The solution is simply to drop the entire notion of namespaces embedded in local unique identifiers. Since this would require updating a lot of data in a lot of places, the interim solution is to programmatically normalize identifiers and CURIEs in the meantime to remove instances of this redundancy.
Registry
A registry is a special kind of semantic space that enumerates other semantic spaces and assigns them local identifiers. Due to the connection with prefix maps and CURIEs, the local identifiers in registries are also colloquially called prefixes.
A registry also collects additional metadata about each semantic space, including its name, its canonical prefix, its stylized prefix, additional prefix synonyms, its homepage, an example local identifier, a regular expression pattern for local identifiers, and one or more URI format strings from both first-party and third-party sources.
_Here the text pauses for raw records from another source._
-- ==== Sys2Proof/Tests/Slice0.lean ====
section
/-!
SUPPORT. Tests: ill-formed terms, one word of every instruction, one-step values, and for every statement a state and operands that meet its premises.
-/
set_option Elab.async false
open Sys2Proof Sys2Proof.Machine Sys2Proof.Safety
namespace Sys2Proof.Tests

/-! ## Ill-formed terms, one for each check of WellFormed.lean -/

theorem test_wf_loop_offsets : (Instr.loop 1 0#12).wf = false ∧ (Instr.loop 1 2048#12).wf = false ∧ (Instr.gloop 1 0#12).wf = false ∧
    (Instr.mloop 2 2048#12).wf = false ∧ (Instr.sloop 4 0#12).wf = false ∧ (Instr.sloop 4 2047#12).wf = true := by decide

theorem test_wf_queues : (Instr.qpush 1 1).wf = false ∧ (Instr.qpop 1 0).wf = false ∧ (Instr.qcnt 1 6).wf = false ∧ (Instr.gpop 1 1).wf = false ∧
    (Instr.gpush 0 1).wf = false ∧ (Instr.cixSetQ 4).wf = false ∧ (Instr.mbQNz 4 0#12).wf = false ∧ (Instr.mbQZ 0 0#12).wf = false ∧ (Instr.mloop 7 1#12).wf = false ∧
    (Instr.vbc false 1 2).wf = false ∧ (Instr.sbQNz 2 0#12).wf = false ∧ (Instr.sbQZ 5 0#12).wf = false ∧ (Instr.sloop 6 1#12).wf = false ∧
    (Instr.sclSet false 6).wf = false := by decide

theorem test_wf_registers_and_codes : (Instr.rngNext 0).wf = false ∧ (Instr.rngNext 31).wf = false ∧ (Instr.vcvt false 1 2 false .fp32).wf = false ∧
    (Instr.vcvt false 1 2 false .raw).wf = false ∧ (Instr.vcvt false 1 2 true .e4m3s).wf = false ∧ (Instr.histRd false 34#8).wf = false ∧ (Instr.ldsSp 1 2 3#8 0#3).wf = false := by decide

theorem test_wf_patterns : (Instr.patSet 1 (.ident 0x80#8)).wf = false ∧ (Instr.patSet 1 (.perm 4)).wf = false ∧ (Instr.patSet 1 (.band 0#4 1#4)).wf = false ∧
    (Instr.patSet 1 (.band 10#4 1#4)).wf = false ∧ (Instr.mmaZ false 1 (.pat 1) .r (.pat 2) .r).wf = false ∧ (Instr.mmaC false 1 (.pat 1) .w (.slot 2) .r).wf = false ∧
    (Instr.mmaZ false 1 (.slot 1) .r (.pat 2) .w).wf = false := by decide

/-- The zero field of a collective's second word (R86, R180). -/
theorem test_wf_collectives : (Instr.colRed 1 3 5 0 false 1#28).wf = false ∧ (Instr.colRs 1 3 5 0 false 0x400#28).wf = false ∧ (Instr.colAg 1 3 5 0 true 0x7FF#28).wf = false ∧
    (Instr.colBc 1 3 5 0 true 2#28).wf = false ∧ (Instr.colBc 1 3 5 0 true 0x800#28).wf = true := by decide

/-! ## Words -/

/-- A word, with the extension word that follows it, reads as an instruction of the stream; the fields of each word stand where R79 and the maps R87 to R95 put them. -/
abbrev dec (x : StreamId) (w ext : Nat) (i : Instr) : Prop := decodeWord x w ext = some i

/-- The seven worked examples of spec/03_encoding.md and the first six of spec/05_control_system.md. -/
theorem test_decode_examples :
    dec .c 0x90061100 0 (.add 3 1 2) ∧ dec .c 0x03480FFD 0 (.bne 4 0 0xFFD#12) ∧ dec .c 0x058E2804 0 (.ld .w 7 2 4#10) ∧
    dec .c 0x06081114 0 (.atBinc 4 1 2 .die false) ∧ dec .c 0x028A0001 0x23456789 (.li 5 1#17 0x23456789#32) ∧ dec .s 0x200C48C6 0 (.vfma false 3 1 2 3) ∧
    dec .m 0x0004290A 0 (.mmaZ false 2 (.slot 5) .r (.pat 1) .c) ∧ dec .c 0x0004290A 0 (.xor 2 2 18) ∧
    dec .c 0x06800001 0 (.phase .bay) ∧ dec .c 0x06C44003 0 (.barInit 3 4 .die) ∧ dec .c 0x06C00203 0 (.barArr 3) ∧ dec .c 0x06C00403 0 (.barWt 3) ∧
    dec .c 0x06C25603 0 (.barDl 3 5 true) ∧ dec .c 0x07002300 0 (.mbxSend 2 6) ∧ dec .c 0x07082001 0 (.mbxRecv 4 2) := by
  refine ⟨?_, ?_, ?_, ?_, ?_, ?_, ?_, ?_, ?_, ?_, ?_, ?_, ?_, ?_, ?_⟩ <;> rfl

/-- R88. -/
theorem test_decode_int :
    dec .c 0x302AA980 0 (.add 21 10 19) ∧
    dec .c 0xA02AA981 0 (.sub 21 10 19) ∧
    dec .c 0x102AA982 0 (.mul 21 10 19) ∧
    dec .c 0x802AA983 0 (.mulh 21 10 19) ∧
    dec .c 0xF02AA984 0 (.div 21 10 19) ∧
    dec .c 0x602AA985 0 (.divu 21 10 19) ∧
    dec .c 0xD02AA986 0 (.rem 21 10 19) ∧
    dec .c 0x402AA987 0 (.remu 21 10 19) ∧
    dec .c 0xB02AA988 0 (.and 21 10 19) ∧
    dec .c 0x202AA989 0 (.or 21 10 19) ∧
    dec .c 0x902AA98A 0 (.xor 21 10 19) ∧
    dec .c 0x002AA98B 0 (.shl 21 10 19) ∧
    dec .c 0x702AA98C 0 (.shr 21 10 19) ∧
    dec .c 0xE02AA98D 0 (.sra 21 10 19) ∧
    dec .c 0x502AA98E 0 (.min 21 10 19) ∧
    dec .c 0xC02AA98F 0 (.max 21 10 19) ∧
    dec .c 0x302AA990 0 (.minu 21 10 19) ∧
    dec .c 0xA02AA991 0 (.maxu 21 10 19) ∧
    dec .c 0x102AA992 0 (.slt 21 10 19) ∧
    dec .c 0x802AA993 0 (.sltu 21 10 19) ∧
    dec .c 0xF02AA014 0 (.clz 21 10) ∧
    dec .c 0x602AA015 0 (.ctz 21 10) ∧
    dec .c 0xD02AA016 0 (.popc 21 10) ∧
    dec .c 0x402AA997 0 (.bext 21 10 19) := by
  refine ⟨?_, ?_, ?_, ?_, ?_, ?_, ?_, ?_, ?_, ?_, ?_, ?_, ?_, ?_, ?_, ?_, ?_, ?_, ?_, ?_, ?_, ?_, ?_, ?_⟩ <;> rfl

/-- R81, R87. -/
theorem test_decode_imm :
    dec .c 0xB06AA9A5 0 (.addi 21 10 0x9A5#12) ∧
    dec .c 0x20AAA9A5 0 (.andi 21 10 0x9A5#12) ∧
    dec .c 0x90EAA9A5 0 (.ori 21 10 0x9A5#12) ∧
    dec .c 0x012AA9A5 0 (.xori 21 10 0x9A5#12) ∧
    dec .c 0x716AA025 0 (.shli 21 10 0x25#6) ∧
    dec .c 0xE1AAA025 0 (.shri 21 10 0x25#6) ∧
    dec .c 0x51EAA025 0 (.srai 21 10 0x25#6) ∧
    dec .c 0xC22AA9A5 0 (.slti 21 10 0x9A5#12) ∧
    dec .c 0x326BA5C3 0 (.lui 21 0x1A5C3#17) ∧
    dec .c 0x02ABA5C3 0x89ABCDEF (.li 21 0x1A5C3#17 0x89ABCDEF#32) := by
  refine ⟨?_, ?_, ?_, ?_, ?_, ?_, ?_, ?_, ?_, ?_⟩ <;> rfl

/-- R89. -/
theorem test_decode_fp :
    dec .c 0xA2D666C0 0 (.fadd true 11 6 13) ∧
    dec .c 0x12D66681 0 (.fsub false 11 6 13) ∧
    dec .c 0x82D666C2 0 (.fmul true 11 6 13) ∧
    dec .c 0xF2D66683 0 (.ffma false 11 6 13) ∧
    dec .c 0x62D666C4 0 (.fdiv true 11 6 13) ∧
    dec .c 0xD2D66005 0 (.fsqrt false 11 6) ∧
    dec .c 0x42D666C6 0 (.fmin true 11 6 13) ∧
    dec .c 0xB2D66687 0 (.fmax false 11 6 13) ∧
    dec .c 0x22EA66C8 0 (.fcmpEq true 21 6 13) ∧
    dec .c 0x92EA6689 0 (.fcmpLt false 21 6 13) ∧
    dec .c 0x02EA66CA 0 (.fcmpLe true 21 6 13) ∧
    dec .c 0x72EA600B 0 (.fcvtW false 21 6) ∧
    dec .c 0xE2D6A04C 0 (.fcvtF true 11 10) ∧
    dec .c 0x52EA600D 0 (.fclass false 21 6) ∧
    dec .c 0xC2D6604E 0 (.fmv true 11 6) ∧
    dec .c 0x32D6668F 0 (.fsgnj false 11 6 13) := by
  refine ⟨?_, ?_, ?_, ?_, ?_, ?_, ?_, ?_, ?_, ?_, ?_, ?_, ?_, ?_, ?_, ?_⟩ <;> rfl

/-- R87. -/
theorem test_decode_branch :
    dec .c 0xA31539A5 0 (.beq 10 19 0x9A5#12) ∧
    dec .c 0x135539A5 0 (.bne 10 19 0x9A5#12) ∧
    dec .c 0x839539A5 0 (.blt 10 19 0x9A5#12) ∧
    dec .c 0xF3D539A5 0 (.bge 10 19 0x9A5#12) ∧
    dec .c 0x641539A5 0 (.bltu 10 19 0x9A5#12) ∧
    dec .c 0xD45539A5 0 (.bgeu 10 19 0x9A5#12) ∧
    dec .c 0x44AA5C3B 0 (.jmp 0x2A5C3B#22) ∧
    dec .c 0xB4EA5C3B 0 (.jal 0x2A5C3B#22) ∧
    dec .c 0x2500A000 0 (.jr 10) ∧
    dec .c 0x955404A5 0 (.loop 10 0x4A5#12) := by
  refine ⟨?_, ?_, ?_, ?_, ?_, ?_, ?_, ?_, ?_, ?_⟩ <;> rfl

/-- R87, R90. -/
theorem test_decode_scalar_memory :
    dec .c 0x05AAA6A5 0 (.ld .h 21 10 0x2A5#10) ∧
    dec .c 0x75EAAEA5 0 (.st .d 21 10 0x2A5#10) ∧
    dec .c 0xE62AA982 0 (.atAdd 21 10 19 .bay false) ∧
    dec .c 0x562AA995 0 (.atBinc 21 10 19 .die true) ∧
    dec .c 0xC62AA9A7 0 (.atCas 21 10 19 .dev true) ∧
    dec .c 0x362AA9B8 0 (.atSwp 21 10 19 .dom false) ∧
    dec .c 0xA62AA9C0 0 (.atMax 21 10 19 .core false) ∧
    dec .c 0x162AA9D3 0 (.atFadd 21 10 19 .bay) := by
  refine ⟨?_, ?_, ?_, ?_, ?_, ?_, ?_, ?_⟩ <;> rfl

/-- R84, R87. -/
theorem test_decode_sync :
    dec .c 0x8640A200 0 (.qpush 4 10) ∧
    dec .c 0xF66A0281 0 (.qpop 21 5) ∧
    dec .c 0x666A0182 0 (.qcnt 21 3) ∧
    dec .c 0xD6800000 0 (.phase .core) ∧
    dec .c 0x46C2A12C 0 (.barInit 300 10 .bay) ∧
    dec .c 0xB6C0032C 0 (.barArr 300) ∧
    dec .c 0x26C0052C 0 (.barWt 300) ∧
    dec .c 0x96C2A72C 0 (.barDl 300 10 true) ∧
    dec .c 0x0700A980 0 (.mbxSend 10 19) ∧
    dec .c 0x772AA001 0 (.mbxRecv 21 10) ∧
    dec .c 0xE72AA002 0 (.mbxTry 21 10) := by
  refine ⟨?_, ?_, ?_, ?_, ?_, ?_, ?_, ?_, ?_, ?_, ?_⟩ <;> rfl

/-- R42, R87. -/
theorem test_decode_system :
    dec .c 0x576A0000 0 (.rngNext 21) ∧
    dec .c 0xC76AA001 0 (.nodeAdd 21 10) ∧
    dec .c 0x37400002 0 (.nodeDone) ∧
    dec .c 0xA7400003 0 (.yield) ∧
    dec .c 0x176A0004 0 (.tsc 21) ∧
    dec .c 0x8780A000 0 (.trap 10) ∧
    dec .c 0xF7800001 0 (.eret) ∧
    dec .c 0x67800002 0 (.brk) ∧
    dec .c 0xD7800103 0 (.diffMode .rev) ∧
    dec .c 0x47AAA004 0 (.waitEv 21 10) ∧
    dec .c 0xB7800005 0 (.ctxSw) ∧
    dec .c 0x27EA0071 0 (.csrr 21 .trapCause) ∧
    dec .c 0x9800A010 0 (.csrw .frnd 10) ∧
    dec .c 0x086AA020 0 (.csrx 21 .scaleRcp 10) := by
  refine ⟨?_, ?_, ?_, ?_, ?_, ?_, ?_, ?_, ?_, ?_, ?_, ?_, ?_, ?_⟩ <;> rfl

/-- R91. -/
theorem test_decode_address :
    dec .a 0x70166680 0 (.gadd 11 6 13) ∧
    dec .a 0xE0166681 0 (.gsub 11 6 13) ∧
    dec .a 0x50166682 0 (.gmul 11 6 13) ∧
    dec .a 0xC0166683 0 (.gshl 11 6 13) ∧
    dec .a 0x30166684 0 (.gshr 11 6 13) ∧
    dec .a 0xA0166685 0 (.gand 11 6 13) ∧
    dec .a 0x10166686 0 (.gor 11 6 13) ∧
    dec .a 0x80166687 0 (.gmin 11 6 13) ∧
    dec .a 0xF05669A5 0 (.gaddi 11 6 0x9A5#12) ∧
    dec .a 0x60D60000 0 (.gpop 11 0) ∧
    dec .a 0xD0C06301 0 (.gpush 6 6) ∧
    dec .a 0x410CD9A5 0 (.gbEq 6 13 0x9A5#12) ∧
    dec .a 0xB14CD9A5 0 (.gbNe 6 13 0x9A5#12) ∧
    dec .a 0x218CD9A5 0 (.gbLt 6 13 0x9A5#12) ∧
    dec .a 0x91CCD9A5 0 (.gbGe 6 13 0x9A5#12) ∧
    dec .a 0x022A5C3B 0 (.gjmp 0x2A5C3B#22) ∧
    dec .a 0x724C04A5 0 (.gloop 6 0x4A5#12) ∧
    dec .a 0xE28A6000 0 (.laySet 5 6) ∧
    dec .a 0x52C00949 0 (.bfSet 37 .e4m3s) ∧
    dec .a 0x0096A5C3 0x89ABCDEF (.gli 11 0x0A5C3#17 0x89ABCDEF#32) := by
  refine ⟨?_, ?_, ?_, ?_, ?_, ?_, ?_, ?_, ?_, ?_, ?_, ?_, ?_, ?_, ?_, ?_, ?_, ?_, ?_, ?_⟩ <;> rfl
However, there are a wide variety of metadata standards across various biomedical and semantic web registries, and not all fields are included.
Like with semantic spaces, a high-quality registry should have an associated first-party provider that comprises a website for exploring its entries and their associated metadata.
Metaregistry
A metaregistry is a special kind of registry that assigns local identifiers to a collection of registries; it could even contain an entry about itself. It collects additional metadata about each registry, such as a description of its metadata standards and capabilities. Most importantly, a metaregistry contains mappings between equivalent entries in its constituent registries. Before the publication of this article, to the best of our knowledge, there were no dedicated metaregistries. Some registries such as FAIRSharing and the MIRIAM/Identifiers.org registry contain limited numbers of entries referring to other registries (e.g., BioPortal), but they neither delineate these records as representing registries, provide additional metadata, nor provide mappings.
The only metaregistry in the biomedical domain is the Bioregistry.
Resolver
A resolver uses a registry to generate a URI for a given CURIE based on the registry’s default provider for the semantic space with the given prefix, then redirects the requester to the constructed URI. Resolvers are different from providers in that they are general for many semantic spaces and do not host content themselves. Two well-known resolvers are Identifiers.org and Name-To-Thing.
Lookup Service A lookup service is like a provider but generalized to provide for many semantic spaces. They typically have a URI format string into which a compact identifier can be placed like OntoBee, but many require more complicated programmatic logic to construct. Some well-known lookup services are the OLS, AberOWL, OntoBee, and BioPortal.